How have Jewish organizations documented changes in conservative influencer rhetoric about Israel in 2025?
Executive summary
Jewish organizations and think tanks—most prominently the Jerusalem-based Jewish People Policy Institute (JPPI)—have documented a marked shift in some high-profile conservative influencers’ rhetoric about Israel in 2025, arguing that criticism has crossed into language the groups characterize as antisemitic [1] [2]. Those findings prompted both alarm and organized responses from pro-Israel advocacy groups, even as other Jewish actors pursued outreach to change minds through trips and engagement [1] [3].
1. Who documented the change and what did they say
The clearest public accounting came from JPPI’s study, which concluded that top conservative figures such as Tucker Carlson and Candace Owens “significantly ramped-up” anti‑Israel rhetoric in 2025, including comparisons of Israel to Hamas, use of the word “genocide,” allegations Israel deliberately killed children, and conspiratorial claims about Israeli influence in U.S. affairs—forms the institute said resemble classic antisemitic tropes [1] [2]. Jewish news outlets summarized and amplified JPPI’s findings, framing the data as a warning about how parts of the American right are retooling language once associated with the far left [2] [4].
2. How the documentation was gathered and presented
JPPI published quantified research and public statements that paired content analysis of influencers’ output with a “Voice of the People” survey of Jews who register with the institute; press summaries emphasize the linguistic patterns JPPI flagged across multiple videos and shows [2] [1]. Independent Jewish media and national outlets reported JPPI’s data and quoted its director-general describing the trend as a “flashing warning light” for Israel and its leadership [1] [4].
3. Examples and corroborating reporting
News organizations cited concrete incidents that fit JPPI’s pattern—Carlson hosting extremist guests and deploying new critiques of evangelical Christian support for Israel, and Owens using terms like “demonic” and alleging undue Israeli influence—coverage that framed the rhetoric as both ideologically novel on the right and consistent with antisemitic themes [5] [6]. Jewish outlets also linked the trend to a broader ecosystem in which social-media amplification, podcast platforms, and high‑visibility appearances normalize the language JPPI documented [7] [8].
4. Jewish organizations’ responses and counter-efforts
Beyond documenting the shift, Jewish organizations moved to respond: mainstream groups issued warnings and criticisms of platforms or festivals that amplified anti‑Zionist influencers [9], while other Jewish advocacy actors organized outreach to conservative influencers—sending MAGA-associated creators to Israel in hopes of changing their views in person, an effort Israel365 Action reported produced some attitude changes among attendees [3]. Separately, reporting exposed coordinated influencer campaigns and suggested governments and advocacy networks were investing in information campaigns to shore up pro‑Israel narratives [10].

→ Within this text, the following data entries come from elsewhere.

-- ==== Sys2Proof/Laws/KeepReset.lean ====
section
/-! SUPPORT. What the operations of Machine/Reset.lean keep. -/

set_option linter.all false

namespace Sys2Proof.Machine

theorem State.ctxFields_keeps {orig : State} {s : State} (n : Nat) (pick : FldDesc → Option Nat) (h0 : orig.Keeps s) :
    orig.Keeps (State.ctxFields s n pick) := by
  unfold State.ctxFields
  repeat' first
    | with_reducible assumption
    | intro _
    | (with_reducible apply State.setFld_keeps)
    | with_reducible apply State.Keeps.ite | with_reducible apply State.Keeps.ite1 | with_reducible apply State.Keeps.ite2 | with_reducible apply State.Keeps.elim
    | with_reducible apply State.Keeps.foldl | with_reducible apply State.Keeps.foldl1 | with_reducible apply State.Keeps.foldl2 | with_reducible apply State.Keeps.foldl22
    | simp only [↓State.Keeps.upd, ↓State.Keeps.updFlash, ↓State.Keeps.updPoison]
    | split
    | dsimp only

theorem State.sendDown_keeps {orig : State} {s : State} (ctx : CtxId) (dst : Nat) (bytes : List Byte) (h0 : orig.Keeps s) :
    orig.Keeps (State.sendDown s ctx dst bytes) := by
  unfold State.sendDown
  repeat' first
    | with_reducible assumption
    | intro _
    | (with_reducible apply State.sendPen_keeps)
    | (with_reducible refine State.sendPen_eq _ _ _ _ _ _ _ _ _ _ ?_ (by with_reducible assumption))
    | with_reducible apply State.Keeps.ite | with_reducible apply State.Keeps.ite1 | with_reducible apply State.Keeps.ite2 | with_reducible apply State.Keeps.elim
    | with_reducible apply State.Keeps.foldl | with_reducible apply State.Keeps.foldl1 | with_reducible apply State.Keeps.foldl2 | with_reducible apply State.Keeps.foldl22
    | simp only [↓State.Keeps.upd, ↓State.Keeps.updFlash, ↓State.Keeps.updPoison]
    | split
    | dsimp only

theorem State.ctxDown_keeps {orig : State} {s : State} (ctx : CtxId) (reason : Nat) (time : Nat) (h0 : orig.Keeps s) :
    orig.Keeps (State.ctxDown s ctx reason time) := by
  unfold State.ctxDown
  repeat' first
    | with_reducible assumption
    | intro _
    | (with_reducible apply State.sendDown_keeps)
    | with_reducible apply State.Keeps.ite | with_reducible apply State.Keeps.ite1 | with_reducible apply State.Keeps.ite2 | with_reducible apply State.Keeps.elim
    | with_reducible apply State.Keeps.foldl | with_reducible apply State.Keeps.foldl1 | with_reducible apply State.Keeps.foldl2 | with_reducible apply State.Keeps.foldl22
    | simp only [↓State.Keeps.upd, ↓State.Keeps.updFlash, ↓State.Keeps.updPoison]
    | split
    | dsimp only

theorem State.downIn_keeps {orig : State} {s : State} (pn : Pennant) (h0 : orig.Keeps s) :
    orig.Keeps (State.downIn s pn) := by
  unfold State.downIn
  repeat' first
    | with_reducible assumption
    | intro _
    | (with_reducible apply State.takeIn_keeps) | (with_reducible apply State.sendDown_keeps)
    | (with_reducible apply State.keyDown_keeps) | (with_reducible apply State.halPeerDown_keeps)
    | with_reducible apply State.Keeps.ite | with_reducible apply State.Keeps.ite1 | with_reducible apply State.Keeps.ite2 | with_reducible apply State.Keeps.elim
    | with_reducible apply State.Keeps.foldl | with_reducible apply State.Keeps.foldl1 | with_reducible apply State.Keeps.foldl2 | with_reducible apply State.Keeps.foldl22
    | simp only [↓State.Keeps.upd, ↓State.Keeps.updFlash, ↓State.Keeps.updPoison]
    | split
    | dsimp only

theorem execCtxDownReceive_keeps {orig : State} (pn : Pennant) {s : State} (h1 : orig.Keeps s) :
    orig.KeepsOut (execCtxDownReceive pn s) := by
  unfold execCtxDownReceive
  repeat' first
    | with_reducible assumption
    | intro _
    | with_reducible apply State.KeepsOut.next
    | (with_reducible apply State.downIn_keeps)
    | with_reducible apply State.Keeps.ite | with_reducible apply State.Keeps.ite1 | with_reducible apply State.Keeps.ite2 | with_reducible apply State.Keeps.elim
    | with_reducible apply State.Keeps.foldl | with_reducible apply State.Keeps.foldl1 | with_reducible apply State.Keeps.foldl2 | with_reducible apply State.Keeps.foldl22
    | simp only [↓State.Keeps.upd, ↓State.Keeps.updFlash, ↓State.Keeps.updPoison]
    | split
    | dsimp only

theorem execContextHang_keeps {orig : State} (ctx : CtxId) {s : State} (h1 : orig.Keeps s) :
    orig.KeepsOut (execContextHang ctx s) := by
  unfold execContextHang
  repeat' first
    | with_reducible assumption
    | intro _
    | with_reducible apply State.KeepsOut.next
    | (with_reducible apply State.startHatch_keeps)
    | with_reducible apply State.Keeps.ite | with_reducible apply State.Keeps.ite1 | with_reducible apply State.Keeps.ite2 | with_reducible apply State.Keeps.elim
    | with_reducible apply State.Keeps.foldl | with_reducible apply State.Keeps.foldl1 | with_reducible apply State.Keeps.foldl2 | with_reducible apply State.Keeps.foldl22
    | simp only [↓State.Keeps.upd, ↓State.Keeps.updFlash, ↓State.Keeps.updPoison]
    | split
    | dsimp only

theorem State.engineHang_keeps {orig : State} {s : State} (key : Nat) (e : Engine) (h0 : orig.Keeps s) :
    orig.Keeps (State.engineHang s key e) := by
  unfold State.engineHang
  repeat' first
    | with_reducible assumption
    | intro _
    | (with_reducible apply State.openRecord_keeps) | (with_reducible refine State.openRecord_eq _ _ ?_ (by with_reducible assumption))
    | (with_reducible apply State.startHatch_keeps) | (with_reducible apply State.handle_keeps)
    | with_reducible apply State.Keeps.ite | with_reducible apply State.Keeps.ite1 | with_reducible apply State.Keeps.ite2 | with_reducible apply State.Keeps.elim
    | with_reducible apply State.Keeps.foldl | with_reducible apply State.Keeps.foldl1 | with_reducible apply State.Keeps.foldl2 | with_reducible apply State.Keeps.foldl22
    | simp only [↓State.Keeps.upd, ↓State.Keeps.updFlash, ↓State.Keeps.updPoison]
    | split
    | dsimp only

theorem execEngineHang_keeps {orig : State} (c : CoreId) (e : Engine) {s : State} (h2 : orig.Keeps s) :
    orig.KeepsOut (execEngineHang c e s) := by
  unfold execEngineHang
  repeat' first
    | with_reducible assumption
    | intro _
    | with_reducible apply State.KeepsOut.next
    | (with_reducible apply State.engineHang_keeps)
    | with_reducible apply State.Keeps.ite | with_reducible apply State.Keeps.ite1 | with_reducible apply State.Keeps.ite2 | with_reducible apply State.Keeps.elim
    | with_reducible apply State.Keeps.foldl | with_reducible apply State.Keeps.foldl1 | with_reducible apply State.Keeps.foldl2 | with_reducible apply State.Keeps.foldl22
    | simp only [↓State.Keeps.upd, ↓State.Keeps.updFlash, ↓State.Keeps.updPoison]
    | split
    | dsimp only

5. Political stakes and contested interpretations
Jewish analysts warned that conservative influencer shifts could bleed into policymaking and U.S. support for Israel, citing surveys showing younger Republican voters growing more critical and the risk to future congressional backing [6]. At the same time, some commentators and pro‑Israel voices argue social‑media trends overstate broader Republican sentiment—pointing to public-opinion data that still finds large numbers of conservatives supportive of Israel—and to outreach successes that complicate a singular narrative of irreversible right‑wing drift [8] [3].
6. Limits of the documentation and open questions
The picture relies heavily on JPPI’s content analysis and on contemporaneous journalistic synthesis; public reporting documents vivid examples and institutional concern but does not yet settle questions about scale, durability, or how much influencer rhetoric is influencing elected officials versus performative audience-building [1] [2]. Reporting also shows countervailing efforts—both Israeli outreach to influencers and continued mainstream pro‑Israel majorities within older conservative cohorts—underscoring that the trend JPPI flags coexists with concerted pushback and unresolved causal links [3] [6].